To do that, I wrote a Python script that you can check out here. This script will create two different files. One will be a Numpy object (conversationDictionary.npy) that contains all of the input output pairs. The other will be a large txt file (conversationData.txt) that contains these pairs in sentence form, one after the other. Normally, I love being able to share datasets, but for this specific one, I’m keeping it private just because it has a lot of private conversations, and I don’t think my friends would be happy if they were just floating around on the internet. But here’s a snapshot of how the final dataset looks like.
Word Vectors
LOL. LMAO. WTF. These are all words that showed up quite frequently in our conversation data file. While they are common in the realm of social media, they aren’t in a lot of traditional datasets. Normally, my first instinct when approaching any NLP task is to simply use pre-trained vectors, as they are trained on large corpuses for a large number of iterations.
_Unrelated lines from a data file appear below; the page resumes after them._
-- ==== Sys2Proof/Certificates/Slice0/Obligations.lean ====
section
/-! DEFINITION. The statements for the provers, from the numbered rules of spec/. -/

open Sys2Proof Sys2Proof.Machine

/-! ## The queue, time, and the resets -/

/-- One step takes the command at the front of the queue and runs it on the queue's rest. -/
def Obligations.StepRunsFrontCommand : Prop :=
  ∀ (c : Instr) (rest : List Instr) (s : State), s.pending = c :: rest → step s = exec c { s with pending := rest }

/-- On an empty queue one millisecond passes in a part that is not held in reset (the model's choice, log 1; a held
part's tick, log 16, is left out): the engines keep their states, ageing clocks advance in ASKING and CONFIRMING alone
(R38), peer ages advance (R71), and the timers of the sequencer, the HH and LL timers, the scan clock and the hold
timers of channels in HOLDING run in the five working states and stand still in START and CONFIG FAULT (R136, R25,
R30, R1, R5); nothing is counted, raised or answered, and nothing but a timer changes: the report and delivery timers
of the line, the check and pulse timers of the outputs, the three clocks of the feed, the listen time and the retry
wait of the station, the phase and max-run timers of the engines, the two alarm timers of the demand, the channels'
hold timers and the scan clock. That a timer or clock stands at its limit until its expiry is taken is the model's
choice (log 3): so the ageing clock may show 4 s, where section 3.2 gives it 0 to just under 4 s. A peer's age runs
past 6 s and stands at 20 s by the model's reading (log 26). -/
def Obligations.EmptyQueueLetsOneMillisecondPass : Prop :=
  ∀ s : State, s.pending = [] → s.held = none → ∃ t, step s = .next t ∧
    t.now = s.now + 1 ∧ t.pending = [] ∧ t.stats = s.stats ∧ t.port = s.port ∧ t.freeIx = s.freeIx ∧ t.held = none ∧
    t.station.state = s.station.state ∧ t.bio.cycle = s.bio.cycle ∧
    (∀ p, (t.engine p).state = (s.engine p).state ∧ (t.engine p).ageing = (s.engine p).ageing ∧
      (t.engine p).ageingClock =
        if (s.engine p).state = .asking ∨ (s.engine p).state = .confirming then min 4000 ((s.engine p).ageingClock + 1)
        else (s.engine p).ageingClock) ∧
    t.peers = s.peers.map (fun e => { e with age := min 20000 (e.age + 1) }) ∧
    (s.station.state.working = true →
      t.bio.phase = s.bio.phase.map (fun r => r - 1) ∧ t.bio.interval = s.bio.interval.map (fun r => r - 1) ∧
      t.bio.overdue = s.bio.overdue.map (fun r => r + 1) ∧
      t.demand.hhTimer = s.demand.hhTimer.map (fun n => min 60000 (n + 1)) ∧
      t.demand.llTimer = s.demand.llTimer.map (fun n => min 60000 (n + 1)) ∧
      t.meas.scanClock = s.meas.scanClock.map (fun n => min 1000 (n + 1)) ∧
      (∀ c, (t.meas.channel c).holdTimer =
        if (s.meas.channel c).state = .holding then min 60000 ((s.meas.channel c).holdTimer + 1)
        else (s.meas.channel c).holdTimer)) ∧
    (s.station.state.working = false → t.bio = s.bio ∧ t.meas = s.meas ∧ t.demand = s.demand) ∧
    t.line = { s.line with reportTimer := s.line.reportTimer.map (fun n => min 2000 (n + 1)),
                           deliveryTimer := s.line.deliveryTimer.map (fun n => n + 1) } ∧
    t.out = { s.out with blowdown := { s.out.blowdown with timer := t.out.blowdown.timer },
                         makeup := { s.out.makeup with timer := t.out.makeup.timer },
                         inhibitorPulse := s.out.inhibitorPulse.map (fun n => min 200 (n + 1)) } ∧
    (∀ v, (t.valve v).timer = (s.valve v).timer.map (fun n => min (s.station.cfg.confirmTime * 1000) (n + 1))) ∧
    t.feed = { s.feed with slotClock := s.feed.slotClock.map (fun n => min 5000 (n + 1)),
                           noFlow := s.feed.noFlow.map (fun w => { w with holdTime := min 60000 (w.holdTime + 1) }),
                           strokeClock := s.feed.strokeClock.map
                             (fun n => min (s.station.cfg.strokeInterval * 1000) (n + 1)) } ∧
    t.station = { s.station with
      listen := s.station.listen.map (fun n => n - 1),
      work := (match s.station.work with
        | .retryWait n w => .retryWait n (min 5 (w + 1))
        | w => w) } ∧
    (∀ p, t.engine p = { s.engine p with
      phase := (s.engine p).phase.map (fun n => min 2500 (n + 1)),
      maxRun := (s.engine p).maxRun.map (fun n => min (s.station.cfg.maxRun p) (n + 1)),
      ageingClock := (t.engine p).ageingClock }) ∧
    t.bio = { s.bio with phase := t.bio.phase, interval := t.bio.interval, overdue := t.bio.overdue } ∧
    t.demand = { s.demand with hhTimer := t.demand.hhTimer, llTimer := t.demand.llTimer } ∧
    (∀ c, t.meas.channel c = { s.meas.channel c with holdTimer := (t.meas.channel c).holdTimer }) ∧
    t.meas.derived = s.meas.derived

/-- The machine after reset holds the values the rules give for a POWER reset: START, the POWER mark alone (R157),
channels GOOD with no value present (R16), engines in REST with no ageing (R63), an empty table (R77), both slots
and the queue empty with sequence number 0 (R103), valves commanded CLOSED and every output off (R113), accumulators
and owed strokes 0 (R133), the cycle IDLE (R153), counters, cells and flags 0 with the mask all ones (R181), the
mailbox EMPTY (R190). It satisfies every invariant stated below. -/
def Obligations.ResetStateIsColdAndSound : Prop :=
  (let s := State.reset
  s.station.state = .start ∧ s.station.loaded = false ∧
  s.station.causes = { power := true, pin := false, dip := false, command := false } ∧ s.station.bus = [] ∧
  (∀ c, (s.meas.channel c).state = .good ∧ (s.meas.channel c).window = [] ∧ (s.meas.channel c).present = false ∧
    (s.meas.channel c).averaged = 0) ∧
  (∀ p, (s.engine p).state = .rest ∧ (s.engine p).ageing = 0 ∧ (s.engine p).need = false) ∧ s.peers = [] ∧
  s.line.rxQueue = [] ∧ s.line.onLine = none ∧ s.line.nextSlot = none ∧ s.line.seq = 0 ∧
  (∀ v, (s.valve v).commanded = .closed ∧ (s.valve v).check = .none) ∧ s.out.biocidePump = false ∧
  s.out.inhibitorPulse = none ∧ s.out.relay = false ∧ s.feed.owed = 0 ∧ s.feed.remainder = 0 ∧ s.feed.makeupAcc = 0 ∧
  s.feed.blowdownAcc = 0 ∧ s.bio.cycle = .idle ∧ s.bio.abortMark = false ∧ s.stats.counters = List.replicate 20 0 ∧
  s.stats.histogram = List.replicate 15 0 ∧ s.stats.flags = 0 ∧ s.stats.mask = BitVec.allOnes 32 ∧
  s.stats.alarms = [] ∧ s.port.mailbox.state = .empty ∧ s.pending = []) ∧
  (LinesFollow State.reset ∧ PassiveOutsideRun State.reset ∧ OpenOnlyHolding State.reset ∧ ValvesMatch State.reset ∧
  PhasesHeld State.reset ∧ PumpOnlyDosing State.reset ∧ Bounded State.reset ∧ OneEntryPerKind State.reset ∧
  TableInOrder State.reset ∧ QueueSourced State.reset ∧ TableOnlyReporting State.reset ∧ CapsSmallest State.reset ∧
  AmountsWithinOwn State.reset ∧ UnloadedOutsideWork State.reset ∧ OnLineFrameReady State.reset ∧
  DoseSealed State.reset)

/-- HELD_IN_RESET (R156): from the beginning of a reset cause every output is closed or off and the attention line
released; the work in progress is cut off, a pending command is forgotten, both slots are empty and the line is not
read. Nothing else changes before the cause ends: the records the part had stand until COLD_RESET replaces them (the
model's reading, log 16), a valve's feedback among them; nothing is left to shift out. Of causes that overlap the later
takes the place of the earlier (the model's choice, log 30). -/
def Obligations.ResetCauseClosesEverything : Prop :=
  ∀ (cause : ResetCause) (s : State), ∃ t, exec (.heldInReset cause) s = .next t ∧
    t.held = some cause ∧ (∀ v, (t.valve v).commanded = .closed ∧ (t.valve v).check = .none ∧ (t.valve v).timer = none) ∧
    (∀ v, (t.valve v).settled = (s.valve v).settled ∧ (t.valve v).feedbackPresent = (s.valve v).feedbackPresent) ∧
    t.out.biocidePump = false ∧ t.out.inhibitorPulse = none ∧ t.out.relay = false ∧ t.port.attention = false ∧
    t.port.response = [] ∧ t.port.clearedBy = none ∧
    t.port.mailbox = { state := .empty, code := 0, argument := 0, result := .none } ∧ t.line.onLine = none ∧
    t.line.nextSlot = none ∧ t.line.rxMode = .off ∧ t.station.work = .idle ∧ t.station.restartPending = false ∧
    t = { s with held := t.held, out := t.out, port := t.port,
                 line := { s.line with onLine := none, nextSlot := none, rxMode := .off, leavingComposed := false },
                 station := { s.station with work := .idle, restartPending := false } }

/-- While a reset cause persists "the panel port answers no transaction" (R156): a read, a mailbox read and an unknown
transaction shift out nothing and change nothing else; every other command but the two of the resets changes nothing
at all. -/
def Obligations.HeldPartAnswersNothing : Prop :=
  ∀ (s : State) (c : Instr), s.held.isSome = true → isReset c = false →
    (isTransaction c = true → exec c s = .next { s with port := { s.port with response := [] } }) ∧
    (isTransaction c = false → exec c s = .next s)

/-- COLD_RESET (R156 to R158) in every state: the cause's mark as R157 gives it, every block at its cold values, and START
with the number read from the straps and its first configuration attempt; a number of 0 goes to CONFIG FAULT with NO
NUMBER, its alarm latched, the relay held off and the attention line asserted (R164). The feedback-present flags of the
last load stand at PIN and DIP (R105, R113), and the settled feedback with them; at POWER, the supply's first rise, there
has been no load. Among a block's cold values are the model's own where the spec gives a field at the configuration load
alone (log 11), and of causes that overlap the operand's ends the hold (log 30). -/
def Obligations.ColdResetStartsAnew : Prop :=
  ∀ (cause : ResetCause) (straps : BitVec 5) (s : State), ∃ t, exec (.coldReset cause straps) s = .next t ∧
    t.held = none ∧ t.now = s.now ∧ t.freeIx = s.freeIx ∧ t.pending = s.pending ∧
    t.station.causes =
      (match cause with
       | .power => { power := true, pin := false, dip := false, command := false }
       | .pin => { s.station.causes with pin := true }
       | .dip => { s.station.causes with dip := true }) ∧
    t.station.number = straps.toNat ∧ t.station.loaded = false ∧ t.station.cfg = EffConfig.zero ∧
    t.station.listen = none ∧ t.station.restartPending = false ∧ t.station.bus = [] ∧ t.meas = Measurement.reset ∧ t.demand = Demand.reset ∧
    t.claim = Claim.reset ∧ t.peers = [] ∧ t.feed = Feed.cold ∧ t.bio = Sequencer.cold ∧
    t.out = (match cause with
       | .power => Output.cold
       | .pin | .dip =>
         { blowdown := { s.out.blowdown with commanded := .closed, check := .none, timer := none },
           makeup := { s.out.makeup with commanded := .closed, check := .none, timer := none },
           biocidePump := false, inhibitorPulse := none, relay := false }) ∧
    t.port.mailbox = Mailbox.reset ∧ t.port.response = [] ∧
    (straps = 0 → t.station.state = .configFault ∧ t.station.fault = .noNumber ∧ t.station.work = .idle ∧
      t.line = { Line.reset with rxMode := .skip } ∧
      t.stats = { Stats.cold with alarms := [{ kind := .configFault, active := true, unack := true }] } ∧
      t.port.attention = true) ∧
    (straps ≠ 0 → t.station.state = .start ∧ t.station.fault = .none ∧ t.station.work = .attempt 1 ∧
      t.line = Line.reset ∧ t.stats = Stats.cold ∧ t.port.attention = false)

/-! ## START (R159 to R163) -/

/-- CONFIG_ATTEMPT that fails (R159, R160, R164) and CONFIG_RETRY_DELAY: an attempt is one transaction on the I2C lines, to
the device address 0x50: the offset 0x00 written, then, after a repeated start, the bytes read, each acknowledged but the
last, and a stop; it has no answer where the memory does not acknowledge its address in either phase or the offset (what
the record of the lines shows of such an attempt: log 33). Before the third attempt the 5 ms wait begins and nothing else
changes, and at its end the next attempt begins; the third failure takes the station to CONFIG FAULT with that attempt's
reason, the configuration not loaded, the CONFIG FAULT alarm latched, the relay off, the attention line asserted and the
receiver waiting for its first frame end. -/
def Obligations.FailedAttemptWaitsOrFaults : Prop :=
  (∀ answer : MemoryAnswer, BusShows answer (imageTransaction answer)) ∧
  ∀ (answer : MemoryAnswer) (i : StartInputs) (n w : Nat) (reason : FaultReason) (s : State), Live s →
    s.station.state = .start →
    (s.station.work = .attempt n → FailsWith answer reason → n < 3 →
      exec (.configAttempt answer i) s = .next
        { s with station := { s.station with work := .retryWait n 0, bus := imageTransaction answer } }) ∧
    (s.station.work = .retryWait n w → 5 ≤ w →
      exec .configRetryDelay s = .next { s with station := { s.station with work := .attempt (n + 1) } }) ∧
    (s.station.work = .attempt n → FailsWith answer reason → 3 ≤ n →
      exec (.configAttempt answer i) s = .next
        { s with
          station := { s.station with state := .configFault, cfg := EffConfig.zero, loaded := false, fault := reason,
                                      work := .idle, bus := imageTransaction answer },
          line := { s.line with rxMode := .skip },
          stats := { s.stats with alarms := latchAlarm s.stats.alarms .configFault },
          out := { s.out with relay := false }, port := { s.port with attention := true } })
However, given that we have so many words and acronyms that aren’t in typical pre-trained word vector lists, generating our own word vectors Is critical to making sure that the words get represented properly.
To generate word vectors, we use the classic approach of a Word2Vec model. The basic idea is that the model creates word vectors by looking at the context with which words appear in sentences. Words with similar contexts will be placed close together in the vector space. For a more detailed overview of how a Word2Vec model is created and trained, check out this great blog post by one of my good friends, Rohan Varma.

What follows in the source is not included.